KR100574870B1 - Pattern carrier for use in transfer pattern printing and the use of a non-crystalline saccharide syrup in a dispersion for coating a paper web so as to obtain such a pattern carrier - Google Patents

Abstract

The pattern carrier for transferring the pattern to the fabric comprises paper having air permeability (Bendtsen-porosity) greater than 500 ml / min and a water absorbency of at least Cobb-number 50, wherein the paper is amorphous A dispersion solution of carboxymethylcellulose containing saccharide syrup is coated at 30 g per square meter, and then one or more color patterns are printed on the paper, each of which has a temporary bonding effect in the form of carboxymethylcellulose and easily Water-soluble or dispersible dyes in admixture with soluble settling agents.

The use of saccharide syrup for coating, preferably sorbitol syrup, makes it possible to use standard absorbent raw paper as the base of the pattern carrier, thereby reducing productivity and manufacturing cost.

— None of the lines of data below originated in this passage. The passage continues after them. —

-- ==== Sys2Proof/Machine/Faults.lean ====
section
/-! DEFINITION. Machine/Faults.lean: presence contacts and the faults of the containment regions (00 R2, 01 R18-R22,
11 R341, R345, 12 R369). -/
namespace Sys2Proof.Machine

/-- SEAT_OPEN (00 R2, 04 R106): the module drives nothing outside, waits for no role and holds none until it has taken one anew.
(DEDUCED, log 42) -/
def execSeatOpen (s : State) : Host.Outcome State Fault Refusal :=
  if !s.twin.seated then .next s
  else
    let s := s.lanesDown
    let s := { s with
      twin := { s.twin with seated := false, ownLow := false, keeper := false, engaged := false, started := false, waiting := false
                            link := .severed, heard := none, phase := 0, yielding := none, split := none, openElig := none, isolated := true }
      dio := s.dio.engageAll false, aio := s.aio.faultReleaseAll }
    let s := s.axCold
    .next ((s.setSafe { s.safe with seated := false }).brakeAbortAll.pnlYielded.endFollow)

/-- PARTNER_SEAT_OPEN (01 R20, 04 R101, R111, R137). -/
def execPartnerSeatOpen (s : State) : Host.Outcome State Fault Refusal :=
  if !s.twin.partner then .next s
  else
    let elig := s.eligible
    let s := State.safePartnerGone { s with twin := { s.twin with partner := false } }
    let s := if s.twin.started && !s.twin.lost then s.losePartner elig else s
    .next s.lanesDown

/-- PARTNER_SEAT_CLOSE (01 R20, 04 R101): lane training may start. -/
def execPartnerSeatClose (s : State) : Host.Outcome State Fault Refusal :=
  let ready := fun (t : TwinBlk) (l : Nat) => t.setLane l { t.lane l with next := s.nowNs }
  .next { s with twin := ready (ready { s.twin with partner := true } 0) 1 }

/-- CYCLE_CONTROLLER_FAULT (01 R21, R22). -/
def execCycleControllerFault (s : State) : Host.Outcome State Fault Refusal := .next s.failModule

/-- TIME_UNIT_FAULT (01 R21, R22). -/
def execTimeUnitFault (s : State) : Host.Outcome State Fault Refusal := .next s.failModule

/-- RETAINED_STORE_UE (01 R21). -/
def execRetainedStoreUe (s : State) : Host.Outcome State Fault Refusal := .next s.failModule

/-- SV_FAULT (01 R22): host rings and network software pause, a LEAD yields. -/
def execSvFault (s : State) : Host.Outcome State Fault Refusal := .next (s.regionFault .sv)

/-- SV_RESTART_DONE (01 R22). (DEDUCED, log 43) -/
def execSvRestartDone (s : State) : Host.Outcome State Fault Refusal :=
  .next { s with twin := { s.twin with regions := s.twin.regions.filter (fun r => r != Region.sv) } }

/-- TWIN_UNIT_FAULT (01 R22). -/
def execTwinUnitFault (s : State) : Host.Outcome State Fault Refusal := .next s.twinUnitFault

/-- NETWORK_UNIT_FAULT (01 R22): the port pair is isolated, a LEAD yields. -/
def execNetworkUnitFault (pair : Fin 2) (s : State) : Host.Outcome State Fault Refusal :=
  .next (State.regionFault { s with net := { s.net with nodeFault := Tbl.set false s.net.nodeFault pair true } } .net)

/-- PANEL_UNIT_FAULT (12 R369), reported in any role (01 R22). -/
def execPanelUnitFault (s : State) : Host.Outcome State Fault Refusal := .next ((s.pnlUnitStop.report .pnl 8 noObj (s.pnl.status s.panelDriving)).regionFault .pnl)

/-- AXIS_BRIDGE_TEST_DONE (11 R341): on a LEAD, a failed test places the fault in the module's axis unit. -/
def execAxisBridgeTestDone (a : Fin 4) (pass : Bool) (s : State) : Host.Outcome State Fault Refusal :=
  let x := s.ax.get a
  if !pass && s.holdsToken && x.state == .faulted && (x.fault == 2 || x.fault == 3 || x.fault == 4) then .next (s.regionFault .ax)
  else .next s

/-- GATED_BRIDGE_TEST (11 R345, 04 R113): a pass ends what a failure began; with every bridge good the fault of the axis unit
has cleared (01 R22). -/
def execGatedBridgeTest (a : Fin 4) (pass : Bool) (s : State) : Host.Outcome State Fault Refusal :=
  if s.role ≠ .shadow then .next s
  else
    let s := { s with ax := s.ax.set a { s.ax.get a with bridgeBad := !pass } }
    let clear := pass && (List.finRange 4).all (fun b => !(s.ax.get b).bridgeBad)
    let s := if clear then { s with twin := { s.twin with regions := s.twin.regions.filter (fun r => r != Region.ax) } } else s
    if pass then .next s else .next (s.report .ax 12 a (s.ax.get a).status)

end Sys2Proof.Machine
end

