-- ==== Sys2Proof/Safety.lean ====
section
/-! DEFINITION. Safety.lean: what holds of every state that the module can be in, and the parts of a state that statements
compare. -/
namespace Sys2Proof.Machine

/-- A submission ring is sound when it is DISABLED or its size is legal and HEAD and TAIL lie in it (14 R398, R422). -/
def SubRing.Ok (q : SubRing) : Prop :=
  q.state = .disabled ∨ (1 ≤ Bits.get q.cfg 24 4 ∧ Bits.get q.cfg 24 4 ≤ 12 ∧ q.head < q.size ∧ q.tail < q.size)

/-- Every submission ring is sound. -/
def State.RingsOk (s : State) : Prop := ∀ n, (s.host.sq n).Ok

/-- What every command keeps: sound submission rings, and a fault annex of at most 64 entries (13 R392). -/
def State.Inv (s : State) : Prop := s.RingsOk ∧ s.recorder.annex.length ≤ 64

/-! What a report touches and nothing else: EVENT bits, the requests and counts of the recorder, the event ring with the
interrupts and the sent log of the host, the sent log of the maintenance port and the count of free values. A statement that
says what a command changes compares states apart from these. -/

/-- The event ring without what an entry moves. -/
def OutRing.bare (q : OutRing) : OutRing := { q with tail := 0, phase := true, full := 0, dropped := 0, irqPend := 0, irqNs := 0 }

/-- The host block without what an event entry moves. -/
def HostBlk.bare (h : HostBlk) : HostBlk := { h with pba := 0#32, eq := h.eq.bare, kept := [], keptMsix := [], sent := [] }

/-- The host block without what an event entry or a completion moves. -/
def HostBlk.core (h : HostBlk) : HostBlk := { h.bare with taken := [], cqs := [] }

/-- The recorder without what a request or a capture moves. -/
def Recorder.bare (r : Recorder) : Recorder :=
  { r with queue := [], use := [], refuseCnt := [], refused := [], trigs := [], overrunCnt := 0#32 }

/-- The maintenance port without its log of answers. -/
def MntBlk.bare (m : MntBlk) : MntBlk := { m with sent := [] }

/-- The maintenance port without what an event entry or a completion moves. -/
def MntBlk.core (m : MntBlk) : MntBlk := { m with sent := [], cmds := [] }

/-- The state without what a report moves. -/
def State.bare (s : State) : State :=
  { s with event := [], free := 0, recorder := s.recorder.bare, host := s.host.bare, mnt := s.mnt.bare }

/-- The parts of a state; `done` is what the completion of a command moves: taken descriptors, completion rings and waiting
maintenance commands. -/
inductive Part where
  | mod | mnt | recorder | host | done | time | dio | aio | safe | ax | pnl | net | cyc | fab | twin | xch | cfg
deriving DecidableEq, Repr

/-- The state without what a report moves and without the parts listed: two states that agree on this differ nowhere else. -/
def State.sans (l : List Part) (s : State) : State :=
  { eventEn := s.eventEn
    mod := if .mod ∈ l then {} else s.mod
    mnt := if .mnt ∈ l then {} else if .done ∈ l then s.mnt.core else s.mnt.bare
    recorder := if .recorder ∈ l then {} else s.recorder.bare
    host := if .host ∈ l then {} else if .done ∈ l then s.host.core else s.host.bare
    time := if .time ∈ l then {} else s.time
    dio := if .dio ∈ l then {} else s.dio
    aio := if .aio ∈ l then {} else s.aio
    safe := if .safe ∈ l then {} else s.safe
    ax := if .ax ∈ l then {} else s.ax
    pnl := if .pnl ∈ l then {} else s.pnl
    net := if .net ∈ l then {} else s.net
    cyc := if .cyc ∈ l then {} else s.cyc
    fab := if .fab ∈ l then {} else s.fab
    twin := if .twin ∈ l then {} else s.twin
    xch := if .xch ∈ l then {} else s.xch
    cfg := if .cfg ∈ l then {} else s.cfg
    pending := s.pending }

/-- An EVENT bit is set. -/
def State.raised (s : State) (b : Block) (n : Nat) : Bool := Bits.bit (s.eventReg b) n

/-- The EVENT bits that any report may set besides its own: REC 3 and 5 when a source is over its quota or a capture is lost, and
HOST 3 when the event ring is full (13 R382, R384, 14 R414). -/
def reportBits : List (Block × Nat) := [(.recorder, 3), (.recorder, 5), (.host, 3)]

/-- From `s` to `t` every EVENT bit that stands stays, the bits of `l` are set, and no other is but those of `reportBits`. -/
def State.Raises (s t : State) (l : List (Block × Nat)) : Prop :=
  (∀ b n, s.raised b n = true → t.raised b n = true) ∧ (∀ e ∈ l, t.raised e.1 e.2 = true) ∧
    ∀ b n, t.raised b n = true → s.raised b n = true ∨ (b, n) ∈ l ∨ (b, n) ∈ reportBits

/-- From `s` to `t` every EVENT bit that stands stays, and none is set but bits of `l` and of `reportBits`. -/
def State.MayRaise (s t : State) (l : List (Block × Nat)) : Prop :=
  (∀ b n, s.raised b n = true → t.raised b n = true) ∧
    ∀ b n, t.raised b n = true → s.raised b n = true ∨ (b, n) ∈ l ∨ (b, n) ∈ reportBits

/-- The command answers a next state that is `u` but for what reports move, and that sets exactly the EVENT bits of `l`. -/
def RunsTo (i : Instr) (s u : State) (l : List (Block × Nat)) : Prop :=
  ∃ t, exec i s = .next t ∧ t.bare = u.bare ∧ s.Raises t l

/-- As `RunsTo`, but for what the completions of commands move as well. -/
def EndsTo (i : Instr) (s u : State) (l : List (Block × Nat)) : Prop :=
  ∃ t, exec i s = .next t ∧ t.sans [.done] = u.sans [.done] ∧ s.Raises t l

/-- From `s` to `t` only the parts listed and what reports move may change, and EVENT bits of `m` and of `reportBits` may be set. -/
def Moves (s t : State) (l : List Part) (m : List (Block × Nat)) : Prop := t.sans l = s.sans l ∧ s.MayRaise t m

/-- The command answers the next state `t`, which differs from `s` only in the parts listed and in what reports move, and sets at
most the EVENT bits of `l`. -/
def Changes (i : Instr) (s t : State) (parts : List Part) (l : List (Block × Nat)) : Prop :=
  exec i s = .next t ∧ t.sans parts = s.sans parts ∧ s.MayRaise t l

/-- The twin unit without what sending a frame moves. -/
def TwinBlk.quiet (t : TwinBlk) : TwinBlk := { t with sent := [], heads := [], txSeq := 0#32, txCtr := [] }

/-- A function without what lane P times of it. -/
def FnState.untimed (v : FnState) : FnState := { v with on := false, swNs := 0, fbSeen := false, openNs := none, offNs := none }

/-- The cell `y` is `x` but for tests that ended, holds that were lost, the count of tests preempted, and the times that the lanes keep of
outputs and functions: what follows a change of the cell (10 R296, R302, R303, R307-R309, R314). -/
structure Settled (x y : Safe) : Prop where
  rest : y = { x with so := y.so, fn := y.fn, preempted := y.preempted }
  so   : ∀ n, y.getSo n = { x.getSo n with test := (y.getSo n).test, held := (y.getSo n).held, onNs := (y.getSo n).onNs, openNs := (y.getSo n).openNs }
  fn   : ∀ f, (y.getFn f).untimed = (x.getFn f).untimed
  test : ∀ n, (y.getSo n).test = (x.getSo n).test ∨ (y.getSo n).test = none
  held : ∀ n, (y.getSo n).held = (x.getSo n).held ∨ (y.getSo n).held = false

/-- A task that only its own cycle waits for at a T0: the module decides for itself, no exchange, restart, limit, mode or policy is
due for it, it runs, it stays in the program, and it has neither outputs to apply nor a release of its stages to make. -/
structure State.Calm (s : State) (n : Nat) : Prop where
  decides  : s.follows = false
  link     : s.twin.link ≠ .catchingUp
  exchange : s.xch.cur.state = .idle
  firmware : s.cfg.fwWait = false
  changing : n ∉ s.cfg.changing
  modes    : s.cyc.pends = []
  limits   : (s.task n).next = none
  restart  : (s.task n).restart = none
  due      : (s.task n).due = none
  policy   : (s.task n).pol = .active
  mode     : (s.task n).mode = .run
  outputs  : (s.task n).toApply = false
  stays    : (s.task n).gone = false
  release  : (s.twin.task n).release = false

/-- The state once a register write of a requester has been seen: it ends the requester's expired guard (15 R430). -/
def State.written (s : State) (who : Requester) : State := s.setReq who { s.req who with expired := none }

/-- The state after an axis has met a command record with the sequence number `seq`: LAST_SEQ and the position are kept in the
retained store too (11 R328, R344). -/
def State.axAfter (s : State) (a : Nat) (seq : Word) (x : Axis) : State :=
  { s with ax := ({ s.ax with past := Tbl.set [] s.ax.past a [] } : AxBlk).set a { x with lastSeq := seq, savedSeq := seq, savedPos := x.pos, savedNs := s.nowNs } }

end Sys2Proof.Machine
end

Pattern carrier, transcription

Description

PATTERN CARRIER FOR USE IN TRANSFER PATTERN PRINTING AND THE USE OF A NON-CRYSTALLINE SACCHARIDE SYRUP IN A DISPERSION FOR COATING A PAPER WEB SO AS TO OBTAIN SUCH A PATTERN CARRIER}

The present invention relates to a pattern carrier in the form of a paper web having a color pattern to be printed for use in pattern transfer of wet fabric webs. The present invention also relates to the use of sugar syrups, which are well known as dispersion solution materials for coating a paper web to obtain a pattern carrier with special properties.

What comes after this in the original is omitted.